第二天一早,小桃就回来了。
“小姐,赵嬷嬷的儿子在城南当差,是个小管事。”
“城南哪家?”
“王家绸缎庄。”
王家。
又是王氏的产业。
我冷笑一声。
“小姐,您打算怎么办?”
“去会会他。”
“现在?”
“现在。”
我换了身粗布衣裳,带着小桃从后门溜出去。
城南绸缎庄不大,门口站着个伙计。
“客官,买布?”
“找你们赵管事。”
伙计打量我两眼,转身进去叫人。
不一会,一个四十来岁的男人走出来,胖乎乎的,一脸精明。
“姑娘找我?”
“赵管事,借一步说话。”
他皱眉,但还是跟我走到巷子里。
“你娘在沈府当差,对吧?”
他脸色一变。
“你是谁?”
“沈家三小姐,沈晚晴。”
“三……三小姐?”他后退一步,“您找我干什么?”
“你娘最近可好?”
“好……好着呢。”
“那就好。”我笑了笑,“赵管事,你娘在沈府干了二十年,忠心耿耿。可有些人,不领情。”
“您这话什么意思?”
“二姐的嫁妆账目,你娘经手的。”
他脸色刷地白了。
“三小姐,我娘她……”
“我没想为难她。”我打断他,“我只想知道,那笔账,是谁让她做的。”
“这……”
“赵管事,你儿子在私塾读书吧?”
他猛地抬头。
“你威胁我?”
“不是威胁。”我压低声音,“是提醒。你娘要是出事,你儿子还能安心读书?”
他沉默。
搞毛啊,这还不松口?
“三小姐,我……”
“你什么?”
“我说。”他咬牙,“是夫人,让我娘做的。”
果然。
“证据呢?”
“我娘留了账本副本,藏在沈府后院假山下。”
我心里一喜。
“谢了。”
“三小姐,您别让我娘……”
“放心,我不会牵连她。”
我转身就走。
回到沈府,直奔后院假山。
小桃帮我搬开石头,果然找到个油布包。
打开一看,正是账本副本。
“小姐,有了这个,就能扳倒夫人了!”
“先别急。”
我翻开账本,逐笔核对。
不对。
这账本,和之前那份不一样。
不是吧?
“小姐,怎么了?”
“这账本……是假的。”
“假的?”
“你看,这笔记录的时间不对。二姐出嫁是去年三月,可这笔支出写的是去年五月。”
小桃凑过来看。
“那赵嬷嬷的儿子……”
“骗我的。
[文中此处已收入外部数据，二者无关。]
-- ==== Sys2Proof/Syntax.lean ====
section
/-! DEFINITION. The operations of the BF8: one constructor per row of the opcode table. The encoded instructions carry
the fields of their group, and act in the slot that State.cur names. ILLEGAL_GROUP and an event carry what they need; an
event without arguments acts on the part whose number State.cur gives (the definition of its meaning says which part),
and takes what an outside party sends with it from State.data. -/

namespace Sys2Proof
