/-- Page 2 of the opcode map (R232). -/
def opPage2 : List OpRow :=
  [⟨2, 0x00, .a3, .vOut, .vIn, .vIn, true, .none, .vadd⟩,
   ⟨2, 0x01, .a3, .vOut, .vIn, .vIn, true, .none, .vsub⟩,
   ⟨2, 0x02, .a3, .vOut, .vIn, .vIn, true, .none, .vmul⟩,
   ⟨2, 0x03, .a3, .vOut, .vIn, .vIn, true, .none, .vmin⟩,
   ⟨2, 0x04, .a3, .vOut, .vIn, .vIn, true, .none, .vmax⟩,
   ⟨2, 0x05, .a3, .vOut, .vIn, .vIn, true, .none, .vand⟩,
   ⟨2, 0x06, .a3, .vOut, .vIn, .vIn, true, .none, .vor⟩,
   ⟨2, 0x07, .a3, .vOut, .vIn, .vIn, true, .none, .vxor⟩,
   ⟨2, 0x08, .a3, .vOut, .vIn, .vIn, true, .none, .vshl⟩,
   ⟨2, 0x09, .a3, .vOut, .vIn, .vIn, true, .none, .vshr⟩,
   ⟨2, 0x0A, .a3, .vOut, .vIn, .vIn, true, .none, .vfadd⟩,
   ⟨2, 0x0B, .a3, .vOut, .vIn, .vIn, true, .none, .vfsub⟩,
   ⟨2, 0x0C, .a3, .vOut, .vIn, .vIn, true, .none, .vfmul⟩,
   ⟨2, 0x0D, .a3, .vInOut, .vIn, .vIn, true, .none, .vfma⟩,
   ⟨2, 0x0E, .a3, .vOut, .vIn, .vIn, true, .none, .vfmin⟩,
   ⟨2, 0x0F, .a3, .vOut, .vIn, .vIn, true, .none, .vfmax⟩,
   ⟨2, 0x10, .a3, .kOut, .vIn, .vIn, true, .none, .vfclt⟩,
   ⟨2, 0x11, .a3, .kOut, .vIn, .vIn, true, .none, .vfcle⟩,
   ⟨2, 0x12, .a3, .kOut, .vIn, .vIn, true, .none, .vfceq⟩,
   ⟨2, 0x13, .a3, .kOut, .vIn, .vIn, true, .none, .viclt⟩,
   ⟨2, 0x14, .a3, .kOut, .vIn, .vIn, true, .none, .viceq⟩,
   ⟨2, 0x15, .a3, .vOut, .vIn, .vIn, true, .none, .vsel⟩,
   ⟨2, 0x16, .a3, .vOut, .gIn, .z, true, .none, .vbcast⟩,
   ⟨2, 0x17, .a2i, .gOut, .vIn, .n, false, .lane, .vext⟩,
   ⟨2, 0x18, .a2i, .vInOut, .gIn, .n, false, .lane, .vins⟩] ++
  [⟨2, 0x19, .a3, .vOut, .vIn, .vIn, true, .none, .vperm⟩,
   ⟨2, 0x1A, .a3, .gOut, .vIn, .z, true, .none, .vrsum⟩,
   ⟨2, 0x1B, .a3, .vOutL, .vIn, .z, true, .none, .vfexp2⟩,
   ⟨2, 0x1C, .a3, .vOutL, .vIn, .z, true, .none, .vflog2⟩,
   ⟨2, 0x1D, .a3, .vOutL, .vIn, .z, true, .none, .vfrcp⟩,
   ⟨2, 0x1E, .a3, .vOutL, .vIn, .z, true, .none, .vfrsq⟩,
   ⟨2, 0x20, .a2i, .vOut, .vIn, .n, false, .cvt, .vcvt⟩,
   ⟨2, 0x21, .a3, .vOut, .vIn, .gIn, true, .none, .vscale⟩,
   ⟨2, 0x22, .a3, .gOut, .vIn, .z, true, .none, .vamax⟩,
   ⟨2, 0x23, .a3, .vOutL, .gIn, .vIn, false, .none, .vgath⟩,
   ⟨2, 0x24, .a3, .vIn, .gIn, .vIn, false, .none, .vscat⟩,
   ⟨2, 0x25, .m, .vOutL, .gIn, .n, false, .sext, .vldf⟩,
   ⟨2, 0x28, .a3, .kOut, .kIn, .kIn, false, .none, .kand⟩,
   ⟨2, 0x29, .a3, .kOut, .kIn, .kIn, false, .none, .kor⟩,
   ⟨2, 0x2A, .a3, .kOut, .kIn, .kIn, false, .none, .kxor⟩,
   ⟨2, 0x2B, .a3, .kOut, .kIn, .z, false, .none, .knot⟩,
   ⟨2, 0x2C, .a3, .gOut, .kIn, .z, false, .none, .ktog⟩,
   ⟨2, 0x2D, .a3, .kOut, .gIn, .z, false, .none, .gtok⟩]

/-- Page 3 of the opcode map (R233). -/
def opPage3 : List OpRow :=
  [⟨3, 0x00, .a3, .gOutL, .gIn, .gIn, true, .none, .aadd⟩,
   ⟨3, 0x01, .a3, .gOutL, .gIn, .gIn, true, .none, .asmin⟩,
   ⟨3, 0x02, .a3, .gOutL, .gIn, .gIn, true, .none, .asmax⟩,
   ⟨3, 0x03, .a3, .gOutL, .gIn, .gIn, true, .none, .aumin⟩,
   ⟨3, 0x04, .a3, .gOutL, .gIn, .gIn, true, .none, .aumax⟩,
   ⟨3, 0x05, .a3, .gOutL, .gIn, .gIn, true, .none, .aand⟩,
   ⟨3, 0x06, .a3, .gOutL, .gIn, .gIn, true, .none, .aor⟩,
   ⟨3, 0x07, .a3, .gOutL, .gIn, .gIn, true, .none, .axor⟩,
   ⟨3, 0x08, .a3, .gOutL, .gIn, .gIn, true, .none, .aswp⟩,
   ⟨3, 0x09, .a3, .gInOutL, .gIn, .gIn, true, .none, .cas⟩,
   ⟨3, 0x10, .j, .n, .n, .n, false, .fence, .fence⟩,
   ⟨3, 0x11, .a3, .gOutL, .gIn, .z, true, .none, .acq⟩,
   ⟨3, 0x12, .a3, .gIn, .gIn, .z, true, .none, .rel⟩,
   ⟨3, 0x13, .a3, .gIn, .gIn, .gIn, true, .none, .bind⟩,
   ⟨3, 0x18, .a3, .gIn, .gIn, .gIn, false, .none, .cpy⟩,
   ⟨3, 0x19, .a3, .z, .gIn, .z, false, .none, .cpys⟩,
   ⟨3, 0x1A, .a3, .z, .gIn, .z, false, .none, .cpy3⟩,
   ⟨3, 0x1B, .a3, .z, .gIn, .z, false, .none, .cpym⟩,
   ⟨3, 0x20, .a3, .z, .gIn, .gIn, true, .none, .guard⟩,
   ⟨3, 0x28, .a3, .gPairOut, .gIn, .z, false, .none, .tglook⟩,
   ⟨3, 0x29, .a3, .gIn, .gIn, .z, false, .none, .tgset⟩,
   ⟨3, 0x2A, .a3, .z, .gIn, .z, false, .none, .tgclr⟩,
   ⟨3, 0x2B, .a3, .z, .gIn, .z, false, .none, .tgcfg⟩]

/-- Page 4 of the opcode map (R234). -/
def opPage4 : List OpRow :=
  [⟨4, 0x00, .a3, .gOutL, .z, .z, false, .none, .mxlease⟩,
   ⟨4, 0x01, .a3, .z, .z, .z, false, .none, .mxfree⟩,
   ⟨4, 0x05, .a3, .z, .z, .z, false, .none, .mxzero⟩,
   ⟨4, 0x0A, .a3, .z, .z, .z, false, .none, .mxstop⟩,
   ⟨4, 0x0B, .a3, .z, .z, .z, false, .none, .mxresume⟩,
   ⟨4, 0x02, .a3, .z, .gIn, .z, false, .none, .mxcfg⟩,
   ⟨4, 0x03, .a3, .z, .gIn, .z, false, .none, .mxunf⟩,
   ⟨4, 0x04, .a3, .z, .gIn, .gIn, false, .none, .mxldb⟩,
   ⟨4, 0x06, .a3, .z, .gIn, .gIn, false, .none, .mxrun⟩,
   ⟨4, 0x07, .a3, .z, .gIn, .gIn, false, .none, .mxrd⟩,
   ⟨4, 0x08, .a3, .z, .gIn, .gIn, false, .none, .mxrdx⟩,
   ⟨4, 0x09, .a3, .gOut, .gIn, .z, false, .none, .mxstat⟩,
   ⟨4, 0x0C, .a3, .gOutL, .z, .z, false, .none, .mxwait⟩]

/-- Page 5 of the opcode map (R235). -/
def opPage5 : List OpRow :=
  [⟨5, 0x00, .a3, .gPairIn, .gIn, .gIn, false, .none, .send⟩,
   ⟨5, 0x01, .a3, .gPairIn, .gIn, .gIn, false, .none, .sendm⟩,
   ⟨5, 0x02, .a3, .z, .gIn, .gIn, false, .none, .popen⟩,
   ⟨5, 0x03, .a3, .z, .gIn, .z, false, .none, .pclose⟩,
   ⟨5, 0x04, .a3, .z, .gIn, .z, false, .none, .plisten⟩,
   ⟨5, 0x05, .a3, .gOut, .gIn, .z, false, .none, .pstat⟩,
   ⟨5, 0x08, .a3, .gOut, .gIn, .z, false, .none, .cqdecl⟩,
   ⟨5, 0x09, .a3, .gOut, .gIn, .gIn, true, .none, .cqpush⟩,
   ⟨5, 0x0A, .a3, .gOutL, .gIn, .z, false, .none, .cqpop⟩,
   ⟨5, 0x0B, .a3, .gOut, .gIn, .gIn, false, .none, .cqstat⟩,
   ⟨5, 0x0C, .a3, .gPairInOut, .gPairIn, .z, false, .none, .rdxadd⟩,
   ⟨5, 0x10, .a3, .gOut, .gIn, .gIn, false, .none, .twrel⟩,
   ⟨5, 0x11, .a3, .gOut, .z, .z, false, .none, .time⟩,
   ⟨5, 0x14, .a3, .gIn, .gIn, .gIn, false, .none, .dcset⟩,
   ⟨5, 0x15, .a3, .z, .gIn, .gIn, false, .none, .dcdec⟩,
   ⟨5, 0x18, .a3, .gIn, .gIn, .gIn, false, .none, .swinit⟩,
   ⟨5, 0x19, .a3, .gOutL, .gIn, .gIn, false, .none, .swwait⟩,
   ⟨5, 0x1A, .a3, .z, .gIn, .gIn, true, .none, .swadd⟩,
   ⟨5, 0x1C, .a3, .gOut, .gIn, .z, false, .none, .bar⟩,
   ⟨5, 0x1D, .a3, .z, .z, .z, false, .none, .phflip⟩,
   ⟨5, 0x1E, .a3, .gOut, .gIn, .z, false, .none, .quiet⟩]

/-- Page 6 of the opcode map (R236). -/
def opPage6 : List OpRow :=
  [⟨6, 0x00, .a3, .z, .gIn, .z, false, .none, .tcall⟩,
   ⟨6, 0x01, .a3, .z, .z, .z, false, .none, .tret⟩,
   ⟨6, 0x02, .a3, .z, .z, .z, false, .none, .tseed⟩,
   ⟨6, 0x0B, .a3, .z, .z, .z, false, .none, .arabt⟩,
   ⟨6, 0x19, .a3, .z, .z, .z, false, .none, .rft⟩,
   ⟨6, 0x1C, .a3, .z, .z, .z, false, .none, .exit⟩,
   ⟨6, 0x1D, .a3, .z, .z, .z, false, .none, .yield⟩,
   ⟨6, 0x1F, .a3, .z, .z, .z, false, .none, .beat⟩,
   ⟨6, 0x20, .a3, .z, .z, .z, false, .none, .brk⟩,
   ⟨6, 0x03, .a3, .gOut, .gIn, .z, false, .none, .tpin⟩,
   ⟨6, 0x04, .a3, .gOut, .gIn, .z, false, .none, .tunpin⟩,
   ⟨6, 0x05, .a3, .gOut, .gIn, .z, false, .none, .tinv⟩,
   ⟨6, 0x06, .a3, .gOutL, .gIn, .gIn, false, .none, .tqry⟩,
   ⟨6, 0x08, .a3, .gOut, .gIn, .gIn, false, .none, .arnew⟩,
   ⟨6, 0x09, .a3, .gOut, .gIn, .z, false, .none, .aren⟩,
   ⟨6, 0x0A, .a3, .gOutL, .z, .z, false, .none, .arcom⟩,
   ⟨6, 0x0C, .a3, .gOut, .gIn, .gIn, false, .none, .arinfo⟩,
   ⟨6, 0x10, .a3, .z, .gIn, .gIn, false, .none, .lvinc⟩,
   ⟨6, 0x11, .a3, .z, .gIn, .gIn, false, .none, .lvdec⟩,
   ⟨6, 0x12, .a3, .gOut, .gIn, .z, false, .none, .lvwait⟩,
   ⟨6, 0x13, .a3, .z, .gIn, .z, false, .none, .lvcancel⟩,
   ⟨6, 0x18, .j, .n, .n, .n, false, .zext, .trap⟩,
   ⟨6, 0x1A, .a2i, .gSysr, .z, .n, false, .sysr, .sysr⟩,
   ⟨6, 0x1B, .a2i, .z, .gIn, .n, false, .sysw, .sysw⟩,
   ⟨6, 0x1E, .a3, .z, .gIn, .z, false, .none, .persist⟩]

/-- The rows of one page; a page above 6 has none (R223). -/
def opPage : Nat → List OpRow
  | 0 => opPage0
  | 1 => opPage1
  | 2 => opPage2
  | 3 => opPage3
  | 4 => opPage4
  | 5 => opPage5
  | 6 => opPage6
  | _ => []

/-- The row of a page and an op6 value, if the map has one (R237). -/
def opLookup (page op : Nat) : Option OpRow := (opPage page).find? (fun r => r.op == op)
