/-- A term array (R142, R143, R180, R300 to R323). The lease: `holder` with its level, `ended` where the holder's unit has ended,
`freeing` after its MXFREE, `grants` and `reqs` counted, `runs` issued since the grant, `budRuns` and `budAt` (in array cycles) of the
budget whose number is `bud`, `grace` with the array cycle it began, `lastRun` the array cycle of the last run's completion. Commands:
`queue`, the one being performed, `issued` and `done` counted; of a run the next macro step, of a run or readout the page it waits
for with the address, of a readout the format that places its elements, the next item to be sent, the bytes written, the tag of its
completion, whether it has failed. `flying` are readout writes on their way, `heldW` those that wait for a
page, `lost` units whose MXWAIT has met a revocation.
`tlines` are operand lines kept, by location / 64, each with the place in the order of issue of the command that fetched it; `fences` the
places of the FENCEs that have named T (R195, R198); `gap` counts the array cycles that did not run;
`cols` are the columns of the run, `waited` that it has stood at its stop point. -/
structure TermArray where
  holder : Option (Nat × BitVec 32) := none
  level : W64 := 0
  ended : Bool := false
  freeing : Bool := false
  grants : BitVec 32 := 0
  reqs : BitVec 16 := 0
  runs : Nat := 0
  budRuns : Nat := 0
  budAt : Nat := 0
  bud : Nat := 0
  grace : Option Nat := none
  lastRun : Nat := 0
  img : MxImage := {}
  latch : Option MxLatch := none
  stopHeld : Bool := false
  stopped : Bool := false
  inexact : Bool := false
  overflow : Bool := false
  queue : List MxCmd := []
  cmd : Option MxCmd := none
  issued : Nat := 0
  done : Nat := 0
  mstep : Nat := 0
  page : Option (Nat × W64 × Nat) := none
  rfmt : Nat := 0
  next : Nat := 0
  bytes : Nat := 0
  rtag : Option Nat := none
  failed : Bool := false
  flying : List MxWrite := []
  heldW : List (MxWrite × Nat × W64 × Nat) := []
  lost : List (Nat × BitVec 32) := []
  lanes : Sp Lane := []
  frac : Sp Nat := []
  ctr : Sp (BitVec 48) := []
  base : Sp (BitVec 48) := []
  tlines : Sp (Nat × V512) := []
  fences : List Nat := []
  gap : Nat := 0
  leaseQ : List Asker := []
  waitQ : List (Asker × Nat) := []
  cols : List Column := []
  waited : Bool := false
deriving DecidableEq, Repr

/-- Who reads on a path: a thread (slot and GEN), the place of its access or engine operation in the order of issue, and the place of what it
had last received when that issued. -/
structure Viewer where
  slot : Nat := 0
  gen : BitVec 32 := 0
  tag : Nat := 0
  heard : Nat := 0
deriving DecidableEq, Repr

/-- What carries a write to a path (R20, R198, R406), at a place in the order of issue: a FENCE of a thread (slot and GEN), or the placement of
a record written for a LAUNCH at a core. -/
structure Carry where
  path : Nat
  place : Nat
  slot : Nat
  gen : BitVec 32
  core : Option Nat := none
deriving DecidableEq, Repr

/-- A cluster (R15, R56, R94, R106, R134, R425). `part` is the partition it belongs to, `rel` its number in it;
`selected` is 1 more than the cycle in which its Confluence slice last selected a record; `terms` the TERMS counted up to the governor's last estimate and `owed` those of them that had
no array cycle before it (R421); `dbgNext` are the GROUP, XIN and XOUT written
while it is halted, `haltAt` the cycle of its halt, `haltHeld` what the halt holds for its slots, by slot in the order of arrival, `frozenAt` the cycle from which its array is frozen (R426); `eccfix` ECCFIX of its
SRAM blocks (R146): 4 its scheduler, 5 and 6 its Pigeonhole and Confluence slices, 7 its term array, 8 its router. -/
structure Cluster where
  part : Option Nat := none
  rel : Nat := 0
  seg : Sp W64 := []
  ready : List ReadyRec := []
  dc : Sp DepCount := []
  firing : List Firing := []
  syncHeld : List HeldSync := []
  pigeon : Sp Pigeon := []
  conf : Sp ConfRec := []
  confq : Sp ConfQueue := []
  lastSel : Sp Nat := []
  selected : Nat := 0
  pops : List ParkedPop := []
  held : List Op := []
  regions : Sp Region := []
  arr : TermArray := {}
  faultWait : List FaultRec := []
  stealfail : BitVec 32 := 0
  enqrefuse : BitVec 32 := 0
  filler : BitVec 32 := 0
  terms : BitVec 48 := 0
  owed : Nat := 0
  dbgctl : W64 := 0
  dbgNext : Option W64 := none
  haltAt : Nat := 0
  haltHeld : List (Nat × Op) := []
  frozenAt : Option Nat := none
  eccfix : Sp (BitVec 32) := []
deriving DecidableEq, Repr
”我攥紧账本,“他故意给我假线索。”
妈的。
我太大意了。
“小姐,现在怎么办?”
“回去。”
“回哪儿?”
“绸缎庄。”
我咬着牙,一路小跑。
到了绸缎庄,赵管事还在。
“三小姐,您怎么又……”
“你逗我呢?”我把账本扔在他面前,“这是假的。”
他愣住。
“假……假的?”
“别装了。”
“三小姐,我真不知道!”他急得额头冒汗,“我娘给我的就是这个!”
“你娘?”
“对,我娘昨晚让人送来的,说您会来找我,让我把这个给您。”
我脑子嗡的一声。
赵嬷嬷知道我要来?
那王氏……
“三小姐,您快走吧!”赵管事突然压低声音,“夫人的人,就在附近。”
我回头一看。
巷口,站着两个家丁。
王氏的人。
“小姐,快跑!”
小桃拉着我,转身就跑。
身后,脚步声追上来。
我心跳如擂鼓。
完了。
这次玩大了。
突然,一只手从旁边伸出来,把我拽进巷子深处。
“别出声。”
低沉的嗓音。
是顾北辰。
他怎么在这儿?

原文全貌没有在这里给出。